Найман Анатолий Генрихович родился в 1936 году в Ленинграде. Поэт, прозаик, драматург, эссеист. Живет в Москве.

Расхожий смысл слов “поэтическая свобода” подразумевает исключительно выход за рамки, произвол, насколько возможно полную отвязанность. Между тем простой записью строк на пергаменте, камне или бумаге фиксируется ее сущность такая же объективная, как математическое уравнение. Для поэта а-плюс-б в кубе не абстракция, а реальный куб с ребром, сложенным из двух пядей, которые прополз червь, или двух верст, которые пробежал волк. Славянский алфавит — сравнительно поздний и как всякий вторичный оторван от непосредственного значения букв, передающего их связь с вещью-источником. Алфавиты более древние эту связь не только сохраняли, но, можно сказать, именно ею и занимались, предлагая себя в качестве календарей, энциклопедических синопсисов, путеводителей по ритуалам. О так называемых древесных алфавитах, валлийских и ирландских, в которых буква соответствует названию того или иного дерева или кустарника, о их роли в возникновении и бытовании поэзии как нельзя убедительнее и вдохновеннее написал Роберт Грейвз в “Белой богине”. Но оттого, что в славянском, и тем более в русском, “а” забыло своих греческих родителей, а греческие — финикийских и не значит ничего, кроме междометия и союза, не следует, что писать сейчас стихи можно как угодно.

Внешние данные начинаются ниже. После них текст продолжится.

/-- A point with fixed values costs ENCODE no free value and moves its accumulators there (R160). -/
theorem EncodePass.point_fixed (tab : Config.Table) (r : EncodePass) {pt : Point} {x y : Word32} (hx : toFixedX pt.x = some x)
    (hy : toFixedY pt.y = some y) :
    r.point tab pt = ⟨x, y, r.cur + 1, r.draws, r.chars ++ wrnumText tab (x - r.ax) x ++ wrnumText tab (y - r.ay) y⟩ := by
  simp only [EncodePass.point, hx, hy, drawFixed]

/-- A point and its fixed values, within the 28 bits an absolute value is written in (43_coordinate_transform.md, section 4). -/
def HasFixed (pt : Point) (f : Word32 × Word32) : Prop :=
  toFixedX pt.x = some f.1 ∧ toFixedY pt.y = some f.2 ∧ f.1.toNat < 2 ^ 28 ∧ f.2.toNat < 2 ^ 28

/-- What ENCODE adds to its characters, DECODE from the same accumulators reads as the points of the fixed values. -/
theorem encodeLoop_decodes {tab : Config.Table} (h : Config.Admissible tab) {pts : List Point} {fixed : List (Word32 × Word32)}
    (hf : List.Forall₂ HasFixed pts fixed) (r : EncodePass) :
    ∃ r' chars, encodeLoop tab r (pointItems pts) = .ok r' [] ∧ r'.chars = r.chars ++ chars ∧
      ∀ q : DecodePass, q.ax = r.ax → q.ay = r.ay → q.axis = .x →
        ∃ q', q.run tab (textItems chars) = .ok q' [] ∧
          q'.points = q.points ++ fixed.map fun f => ⟨toDegreesX f.1, toDegreesY f.2⟩ := by
  induction hf generalizing r with
  | nil => exact ⟨r, [], rfl, by simp, fun q _ _ _ => ⟨q, rfl, by simp⟩⟩
  | @cons pt f pts fixed hpt _ ih =>
    obtain ⟨hx, hy, hxlt, hylt⟩ := hpt
    obtain ⟨r', chars, henc, hchars, hdec⟩ := ih (r.point tab pt)
    rw [EncodePass.point_fixed tab r hx hy] at hchars hdec
    refine ⟨r', wrnumText tab (f.1 - r.ax) f.1 ++ (wrnumText tab (f.2 - r.ay) f.2 ++ chars), henc, by
      simpa only [List.append_assoc] using hchars, fun q hax hay haxis => ?_⟩
    obtain ⟨q₁, hq₁, h1x, h1y, h1a, h1p⟩ := DecodePass.run_point h q haxis hxlt hylt (textItems chars)
    obtain ⟨q', hq', hpoints⟩ := hdec q₁ h1x h1y h1a
    refine ⟨q', ?_, by rw [hpoints, h1p, List.map_cons, List.append_assoc]; rfl⟩
    rw [← hq', ← hq₁, hax, hay]
    simp only [textItems, List.map_append, List.append_assoc]

/-! ## Fillers -/

/-- The symbols of a text, its fillers left out (R58). -/
def symbolsOf (tab : Config.Table) (text : List Char8) : List Char8 := text.filter fun c => (revOf tab c).isSome

/-- A read of a text and of its symbols alone go the same way: both end inside the text, or both raise (R81). -/
theorem rdnumLoop_symbolsOf (tab : Config.Table) (text : List Char8) (n : Nat) (num : Word32) (pops pops' : Nat) :
    (∃ num' k k' text', text' <:+ text ∧ rdnumLoop tab n num pops (textItems text) = .value num' k (textItems text') ∧
      rdnumLoop tab n num pops' (textItems (symbolsOf tab text)) = .value num' k' (textItems (symbolsOf tab text'))) ∨
    (∃ k k', rdnumLoop tab n num pops (textItems text) = .exhausted k [] ∧
      rdnumLoop tab n num pops' (textItems (symbolsOf tab text)) = .exhausted k' []) := by
  cases n with
  | zero => exact .inl ⟨num, pops, pops', text, List.suffix_rfl, rdnumLoop_zero .., rdnumLoop_zero ..⟩
  | succ n =>
    induction text generalizing n num pops pops' with
    | nil => exact .inr ⟨pops, pops', rfl, rfl⟩
    | cons c text ih =>
      cases hc : revOf tab c with
      | none =>
        have hskip : symbolsOf tab (c :: text) = symbolsOf tab text := List.filter_cons_of_neg (by simp [hc])
        have hpop : rdnumLoop tab (n + 1) num pops (textItems (c :: text)) = rdnumLoop tab (n + 1) num (pops + 1) (textItems text) :=
          rdnumLoop_filler num pops _ (Nat.succ_pos n) hc
        rw [hskip, hpop]
        obtain ⟨num', k, k', text', hsuf, hread⟩ | hraise := ih num (pops + 1) pops' n
        · exact .inl ⟨num', k, k', text', hsuf.trans (List.suffix_cons c text), hread⟩
        · exact .inr hraise
      | some i =>
        have hkeep : symbolsOf tab (c :: text) = c :: symbolsOf tab text := List.filter_cons_of_pos (by simp [hc])
        have hshift (p : Nat) (cs : List Char8) : rdnumLoop tab (n + 1) num p (textItems (c :: cs)) =
            rdnumLoop tab n ((num <<< 6) ||| i.setWidth 32) (p + 1) (textItems cs) := by
          change rdnumLoop tab (n + 1) num p (.data c :: textItems cs) = _
          rw [rdnumLoop, hc]
        rw [hkeep, hshift, hshift]
        cases n with
        | zero => exact .inl ⟨_, _, _, text, List.suffix_cons c text, rdnumLoop_zero .., rdnumLoop_zero ..⟩
        | succ n =>
          obtain ⟨num', k, k', text', hsuf, hread⟩ | hraise := ih ((num <<< 6) ||| i.setWidth 32) (pops + 1) (pops' + 1) n
          · exact .inl ⟨num', k, k', text', hsuf.trans (List.suffix_cons c text), hread⟩
          · exact .inr hraise

/-- DECNUM on a text and on its symbols alone goes the same way (R81, R83). -/
theorem decnumOn_symbolsOf (tab : Config.Table) (text : List Char8) :
    (∃ t v k k' text', text' <:+ text ∧ decnumOn tab (textItems text) = .value t v k (textItems text') ∧
      decnumOn tab (textItems (symbolsOf tab text)) = .value t v k' (textItems (symbolsOf tab text'))) ∨
    (∃ k k', decnumOn tab (textItems text) = .exhausted k [] ∧
      decnumOn tab (textItems (symbolsOf tab text)) = .exhausted k' []) := by
  obtain ⟨num, k, k', text', hsuf, hl, hr⟩ | ⟨k, k', hl, hr⟩ := rdnumLoop_symbolsOf tab text 1 0 0 0
  · obtain ⟨e, j, j', text'', hsuf', hl', hr'⟩ | ⟨j, j', hl', hr'⟩ :=
      rdnumLoop_symbolsOf tab text' (tierOf (num.setWidth 6)).extra 0 k k'
    · exact .inl ⟨tierOf (num.setWidth 6), payloadOf (tierOf (num.setWidth 6)) (num.setWidth 6) e, j, j', text'', hsuf'.trans hsuf,
        by rw [decnumOn, hl]; simp only [hl'], by rw [decnumOn, hr]; simp only [hr']⟩
    · exact .inr ⟨j, j', by rw [decnumOn, hl]; simp only [hl'], by rw [decnumOn, hr]; simp only [hr']⟩
  · exact .inr ⟨k, k', by rw [decnumOn, hl], by rw [decnumOn, hr]⟩

/-- The result of a DECODE (R184). -/
def DecodeEnd.result : DecodeEnd → Option (List Point)
  | .ok r _ => some r.points
  | .exhausted _ _ => none
  | .starved => none

/-- The result of DECODE on a text is that of its pass (R184). -/
theorem decodeText_eq (tab : Config.Table) (text : List Char8) :
    decodeText tab text = (DecodePass.start.run tab (textItems text)).result := by
  rw [← decodePass_eq_run, decodeText]
  cases decodePass tab (textItems text) <;> rfl

/-- `CUR` does not decide what a number does (R150). -/
theorem DecodePass.apply_with_cur (r : DecodePass) (m n : Nat) (t : Tier) (v : Word32) :
    { ({ r with cur := m } : DecodePass).apply t v with cur := n } = ({ r with cur := n } : DecodePass).apply t v := by
  obtain ⟨ax, ay, axis, cur, points⟩ := r
  cases axis <;> rfl

/-- A pass over a text that is empty or ends in a symbol gives what the pass over its symbols gives, `CUR` aside (Q5). -/
theorem DecodePass.run_symbolsOf (tab : Config.Table) (r : DecodePass) (n : Nat) (text : List Char8)
    (hlast : ∀ c ∈ text.getLast?, (revOf tab c).isSome) :
    (r.run tab (textItems text)).result =
      (({ r with cur := n } : DecodePass).run tab (textItems (symbolsOf tab text))).result := by
  induction hlen : text.length using Nat.strong_induction_on generalizing r n text with
  | _ len ih =>
    cases text with
    | nil => rfl
    | cons c text =>
      obtain ⟨t, v, k, k', text', hsuf, hl, hr⟩ | ⟨k, k', hl, hr⟩ := decnumOn_symbolsOf tab (c :: text)
      · have hlt := decnumOn_value_length hl
        simp only [textItems, List.length_append, List.length_map] at hlt
        have hlast' : ∀ b ∈ text'.getLast?, (revOf tab b).isSome := by
          intro b hb
          obtain ⟨pre, hpre⟩ := hsuf
          refine hlast b ?_
          rw [← hpre, List.getLast?_append, Option.mem_def.mp hb]
          rfl
        rw [DecodePass.run_value r hl, DecodePass.run_value _ hr,
          ih text'.length (by omega) _ (n + k') text' hlast' rfl]
        exact congrArg (fun q : DecodePass => (q.run tab _).result) (DecodePass.apply_with_cur r _ _ t v)
      · obtain ⟨b, bs, hbs⟩ : ∃ b bs, symbolsOf tab (c :: text) = b :: bs := by
          obtain ⟨b, hb⟩ : ∃ b, (c :: text).getLast? = some b := ⟨_, List.getLast?_eq_some_getLast (List.cons_ne_nil c text)⟩
          exact List.exists_cons_of_ne_nil (List.ne_nil_of_mem
            (List.mem_filter.mpr ⟨List.mem_of_getLast? hb, hlast b hb⟩))
        rw [hbs] at hr ⊢
        have hl' := DecodePass.run_exhausted r hl
        have hr' := DecodePass.run_exhausted ({ r with cur := n } : DecodePass) hr
        exact (congrArg DecodeEnd.result hl').trans (congrArg DecodeEnd.result hr').symm

/-- A pass that ended normally on a text raises on the text with fillers behind it (45_sequence_fsm.md, section 2). -/
theorem DecodePass.run_trailing {tab : Config.Table} {fillers : List Char8} (hne : fillers ≠ [])
    (hf : ∀ c ∈ fillers, revOf tab c = none) (r : DecodePass) (text : List Char8)
    (hok : (r.run tab (textItems text)).result.isSome = true) :
    (r.run tab (textItems (text ++ fillers))).result = none := by
  have happend (cs : List Char8) : textItems (cs ++ fillers) = cs.map .data ++ (fillers.map .data ++ [.endTok]) := by
    simp only [textItems, List.map_append, List.append_assoc]
  induction hlen : text.length using Nat.strong_induction_on generalizing r text with
  | _ len ih =>
    obtain ⟨t, v, k, text', hk, h2, hnum⟩ | hnum := decnumOn_text tab text
    · rw [textItems, DecodePass.run_value r (hnum _)] at hok
      rw [happend, DecodePass.run_value r (hnum _), ← happend]
      exact ih text'.length (by omega) _ text' hok rfl
    · obtain ⟨c, more, hcons⟩ : ∃ c more, textItems (text ++ fillers) = .data c :: more := by
        obtain ⟨c, cs, hcs⟩ := List.exists_cons_of_ne_nil (List.append_ne_nil_of_right_ne_nil text hne)
        exact ⟨c, textItems cs, by rw [hcs]; rfl⟩
      have hraise := hnum fillers hf []
      rw [← happend, hcons] at hraise
      rw [hcons]
      exact congrArg DecodeEnd.result (DecodePass.run_exhausted r hraise)

end Machine

/-! ## The statements -/

/-- Settles O27: `decnumOn_wrnumText`, tier by tier. -/
theorem decnumInvertsWrnum : Obligations.DecnumInvertsWrnum :=
  fun _ d a rest h => Machine.decnumOn_wrnumText h d a rest

/-- Settles O46: ENCODE's characters, read from the accumulators of the pass start (`encodeLoop_decodes`). -/
theorem decodeInvertsEncodeOfPoints : Obligations.DecodeInvertsEncodeOfPoints := by
  intro tab draws pts fixed h hf
  obtain ⟨r', chars, henc, hchars, hdec⟩ := Machine.encodeLoop_decodes h hf ⟨0, 0, 0, draws, []⟩
  obtain ⟨q', hq', hpoints⟩ := hdec .start rfl rfl rfl
  have htext : Machine.encodeText tab draws pts = chars := by
    rw [Machine.encodeText, Machine.encodePass, henc]
    exact hchars
  rw [htext, Machine.decodeText_eq, hq']
  exact congrArg some hpoints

У нас нет вещественного алфавита, но есть букварь, и в нем “а” — это акация, “б” — береза, если не бузина, “в” — верба, “г” — “глаголь”, виселица, срубленная из подручного дерева, да хоть бы из граба, “д” — дуб, если не вообще древесина, “е” — ель и так далее. Желание представить себе эти буквы таким образом — сильнее просто эстетического. Оно заложено в нас подсознательно, а с другой стороны, само начертание азбуки для непредвзятого взгляда, не что иное, как картинка веточек, сучков, стебельков. “Кто: Куст. Что: Куст. В нем больше нет корней. В нем сами буквы — больше слова, шире. „К” с веткой схоже, „У” — еще сильней. Лишь „С” и „Т” — в другом каком-то мире”, — как предлагает это видеть Бродский в своей юношеской поэме. Речь идет не собственно о прямом сходстве: сходство просто указывает на знак, переданный буквам как физической, так и сакральной природой растений. При этом “мировое древо”, “древо жизни”, “древо познания добра и зла”, “майское” и подобные (лишь в исключительных случаях реализующиеся в конкретный Мамврийский дуб или в тот единый ствол, составленный сросшимися кипарисом, певгом и кедром, который пошел на крест для распятия Иисуса) — не в счет, это только культурные метафоры высших символов.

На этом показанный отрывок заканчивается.